DOI: 10.1093/ejhf/xuag193.807 ISSN: 1388-9842

Sustained low-efficiency dialysis for refractory congestion in advanced cardiorenal syndrome: haemodyamics and weight reduction analysis

G Mihelcic, T Furlan, B Leskovar

Abstract

Background

Patients with advanced cardiorenal syndrome who are ineligible for mechanical circulatory support or heart transplantation represent a high-risk and understudied population. Persistent congestion is common in this group and may become refractory to diuretic therapy. Sustained low-efficiency dialysis (SLED) may provide a haemodynamically tolerable strategy for gradual fluid removal in this setting.

Purpose

To evaluate changes in weight and haemodynamic changes during SLED treatment compared with standard medical therapy in patients with advanced heart failure and cardiorenal syndrome.

Methods

We conducted a single-centre, non-randomised retrospective cohort study of patients hospitalised with advanced heart failure, persistent congestion, and renal dysfunction between September 2002 and December 2024. The index date was defined as the time SLED was deemed clinically indicated. Patients who were treated with SLED formed the SLED group, while those who declined SLED and continued with medical therapy represented the standard therapy group. Recompensation in the SLED group was defined as the time when minimum steady-state body weight was achieved. In the standard therapy group, last follow-up was defined by the last documented clinical assessment.

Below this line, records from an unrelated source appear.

-- ==== Sys2Proof/Laws/Steps.lean ====
section
/-! SUPPORT. What one step can do to the state, said once: the updates a device or an MMSL can go through, with the
conditions each comes under. A proof that every step keeps a property is an induction over these updates. -/

namespace Sys2Proof.Machine

/-- The changes one step can make to device `d` of a configuration. -/
inductive Device.Update (c : Params) (d : Dev) : Device → Device → Prop
  | refl (x) : Update c d x x
  | trans {x y z} : Update c d x y → Update c d y z → Update c d x z
  | reset (x) : Update c d x Device.reset
  | ncr (x v) : v &&& ncrRsvd = 0 → Update c d x (x.writeNcr v)
  | ncfgr (x v) : v &&& ncfgrRsvd = 0 → ncfgrRxcoen v = false → Update c d x { x with ncfgr := v }
  | dmacfg (x v) : v &&& dmacfgRsvd = 0 → v &&& dmacfgHw0 = 0 → modeChangeWhileEnabled x v = false →
      Update c d x { x with dmacfg := v }
  | jml (x v) : v &&& jmlRsvd = 0 → jmlLegal v = true → Update c d x { x with jml := v }
  | clearTsr (x) (v : Word) : Update c d x { x with tsr := x.tsr &&& ~~~(v &&& tsrW1c) }
  | clearRsr (x) (v : Word) : Update c d x { x with rsr := x.rsr &&& ~~~(v &&& rsrW1c) }
  | txPtr (x) (q : Fin 4) (v) : q.val < c.nQueues d → ncrTe x.ncr = false → (q = 0 → v.getLsbD 0 = false) →
      v &&& queuePtrRsvd = 0 → Update c d x (x.modQueue q (Queue.setTxPtr v))
  | rxPtr (x) (q : Fin 4) (v) : q.val < c.nQueues d → ncrRe x.ncr = false → (q = 0 → v.getLsbD 0 = false) →
      v &&& queuePtrRsvd = 0 → Update c d x (x.modQueue q (Queue.setRxPtr v))
  | isrRead (x) (q : Fin 4) : Update c d x (x.modQueue q fun y => { y with isr := 0 })
  | ier (x) (q : Fin 4) (v : Word) :
      Update c d x (x.modQueue q fun y => { y with imr := y.imr &&& ~~~(v &&& isrImpl q) })
  | idr (x) (q : Fin 4) (v : Word) : Update c d x (x.modQueue q fun y => { y with imr := y.imr ||| (v &&& isrImpl q) })
  | hrb (x v) : Update c d x { x with hrb := v }
  | hrt (x v) : Update c d x { x with hrt := v }
  | sab (x) (k : Fin 4) (v) : Update c d x { x with sab := x.sab.set k v }
  | sat (x) (k : Fin 4) (v) : v &&& satRsvd k = 0 → Update c d x { x with sat := x.sat.set k v }
  | tidm (x) (k : Fin 4) (v) : v &&& 0x7FFF0000#32 = 0 → Update c d x { x with tidm := x.tidm.set k v }
  | stackedVlan (x v) : v &&& 0xFFFC0000#32 = 0 → vlanDepth v ≠ 3 → Update c d x { x with stackedVlan := v }
  | rxPtpUnicast (x v) : Update c d x { x with rxPtpUnicast := v }
  | txPtpUnicast (x v) : Update c d x { x with txPtpUnicast := v }
  | txBdControl (x v) : v &&& 0xFFFFFFCF#32 = 0 → Update c d x { x with txBdControl := v }
  | rxBdControl (x v) : v &&& 0xFFFFFFCF#32 = 0 → Update c d x { x with rxBdControl := v }
  | rxBufSize (x) (k : Fin 3) (v) : v &&& 0xFFFFFF00#32 = 0 →
      Update c d x { x with rxBufSize := x.rxBufSize.set k v }
  | t1 (x) (n : Fin 16) (v) : v &&& 0x80000000#32 = 0 → Update c d x { x with t1 := x.t1.set n v }
  | t2 (x) (n : Fin 16) (v) : v &&& 0x00000080#32 = 0 → Update c d x { x with t2 := x.t2.set n v }
  | ethtype (x) (n : Fin 8) (v) : v &&& 0xFFFF0000#32 = 0 → Update c d x { x with ethtype := x.ethtype.set n v }
  | cmpW0 (x) (n : Fin 32) (v) : Update c d x { x with cmpW0 := x.cmpW0.set n v }
  | cmpW1 (x) (n : Fin 32) (v) : v &&& 0xFFFFFC00#32 = 0 → Update c d x { x with cmpW1 := x.cmpW1.set n v }
  | tsuSubInc (x v) : v &&& 0xFF000000#32 = 0 → Update c d x (x.modTsu fun t => { t with subInc := v })
  | tsuInc (x v) : v &&& 0xFFFFFF00#32 = 0 → Update c d x (x.modTsu fun t => { t with inc := v })
  | tsuSec (x) (f : Tsu → BitVec 64) : Update c d x (x.modTsu fun t => { t with sec := f t })
  | tsuNsec (x v) : v &&& 0xC0000000#32 = 0 → field v 0 30 < c.nsRollover →
      Update c d x (x.modTsu fun t => { t with ns := v.extractLsb' 0 30, acc := 0 })
  | tick (x) : Update c d x (x.tsuTick c.nsRollover)
  | statRead (x) (k : Stat) : Update c d x { x with stats := x.stats.set (statIndex k) 0 }
  | octTx (x v) : Update c d x { x with octTx := v }
  | octRx (x v) : Update c d x { x with octRx := v }
  | octTxRead (x h) : Update c d x { x with octTxShadow := h, octTx := 0 }
  | octRxRead (x h) : Update c d x { x with octRxShadow := h, octRx := 0 }
  | octTxShadow (x h) : Update c d x { x with octTxShadow := h }
  | octRxShadow (x h) : Update c d x { x with octRxShadow := h }
  | irq (x) (q : Fin 4) (bits) : bits &&& ~~~isrImpl q = 0 → Update c d x (x.irq q bits)
  | setTsr (x bits) : bits &&& ~~~tsrW1c = 0 → Update c d x (x.setTsr bits)
  | setRsr (x bits) : bits &&& ~~~rsrW1c = 0 → Update c d x (x.setRsr bits)
  | count (x k) : Update c d x (x.count k)
  | ptpRx (x) (k : Nat) : Update c d x (x.ptpRxEvent k)
  | ptpTx (x) (k : Nat) : Update c d x (x.ptpTxEvent k)
  | txInactive (x) (q : Fin 4) : Update c d x (x.modQueue q fun y => { y with txActive := false })
  | txFetch (x) (q : Fin 4) (cur fr) : txFetchEnabled c d q x = true →
      ((x.queue q).txBase &&& 7 = 0 → (x.queue q).txCur &&& 7 = 0 → cur &&& 7 = 0) →
      Update c d x (x.modQueue q fun y => { y with txCur := cur, inflight := some fr })
  | txFinish (x) (q : Fin 4) : (x.queue q).inflight.isSome = true →
      Update c d x (x.modQueue q fun y => { y with inflight := none }).txHaltCheck
  | rxCur (x) (q : Fin 4) (cur) : ((x.queue q).rxBase &&& 7 = 0 → (x.queue q).rxCur &&& 7 = 0 → cur &&& 7 = 0) →
      Update c d x (x.setRxCur q cur)

/-- The changes one step can make to an MMSL. -/
inductive Mmsl.Update (c : Params) : Mmsl → Mmsl → Prop
  | refl (y) : Update c y y
  | trans {x y z} : Update c x y → Update c y z → Update c x z
  | reset (y) : Update c y Mmsl.reset
  | control (y v) : v &&& mmControlRsvd = 0 → 1 ≤ mmVtime v → mmVtime v ≤ 128 → Update c y (y.writeControl v)
  | assErrRead (y) : Update c y { y with assErr := 0 }
  | assOkRead (y) : Update c y { y with assOk := 0 }
  | fragRxRead (y) : Update c y { y with fragRx := 0 }
  | fragTxRead (y) : Update c y { y with fragTx := 0 }
  | intStatusRead (y) : Update c y { y with intStatus := 0 }
  | intEn (y) (v : Word) : Update c y { y with intMask := y.intMask &&& ~~~(v &&& mmIntImpl) }
  | intDis (y) (v : Word) : Update c y { y with intMask := y.intMask ||| (v &&& mmIntImpl) }
  | sendVerify (y) : y.vstat = .verifying → y.waiting = false → y.vcount < c.verifyLimit →
      Update c y { y with vcount := y.vcount + 1, waiting := true }
  | timeout (y) : y.waiting = true → Update c y (y.timeout c.verifyLimit)
  | rxRespond (y) : y.vstat = .verifying → Update c y { y.setVstat .succeeded with waiting := false }
  | rxVerify (y) : mmPen y.control = true → Update c y { y with respondOwed := y.respondOwed + 1 }
  | sendRespond (y) : 0 < y.respondOwed → Update c y { y with respondOwed := y.respondOwed - 1 }
  | countRx (y k e) : Update c y (y.countRx k e)
  | countTx (y k) : Update c y (y.countTx k)

/-- What every step does to the parts of the state. -/
structure StepChange (s s' : State) : Prop where
  cfg  : s'.cfg = s.cfg
  dev  : ∀ d, Device.Update s.cfg d (s.dev d) (s'.dev d)
  mmsl : ∀ m, Mmsl.Update s.cfg (s.mmsl m) (s'.mmsl m)
  mem  : Memory.wf s.mem = true → Memory.wf s'.mem = true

Body weight, systolic and diastolic blood pressure (SBP, DBP), and heart rate (HR) were recorded at index and follow-up. Differences between groups were assessed using independent (two-sample) t-tests, within-group changes were analysed using paired t-tests.

Results

At the index date, SBP, DBP, and HR were comparable between groups, while body weight was significantly higher in the SLED group (85±18 vs 75±16 kg, p=0.005). In the SLED group, recompensation was achieved after a median of 35 days (IQR 24–141), during which body weight decreased significantly (85±18 to 74±18 kg, p<0.001). Haemodynamic parameters remained largely stable, with a modest reduction in SBP (126±28 to 119±24 mmHg, p=0.049) and no significant changes in DBP or HR. In the standard therapy group, follow-up occurred after a median of 39 days (IQR 16–902); no significant change in body weight was observed, and haemodynamic parameters showed no statistically significant differences from baseline.

Conclusions

In persistently congested patients with advanced heart failure and renal dysfunction who were not candidates for advanced therapies, SLED was associated with substantial weight reduction during recompensation without evidence of clinically relevant haemodynamic instability. These findings suggest that SLED may facilitate clinical stabilisation in advanced cardiorenal syndrome and support the need for prospective evaluation.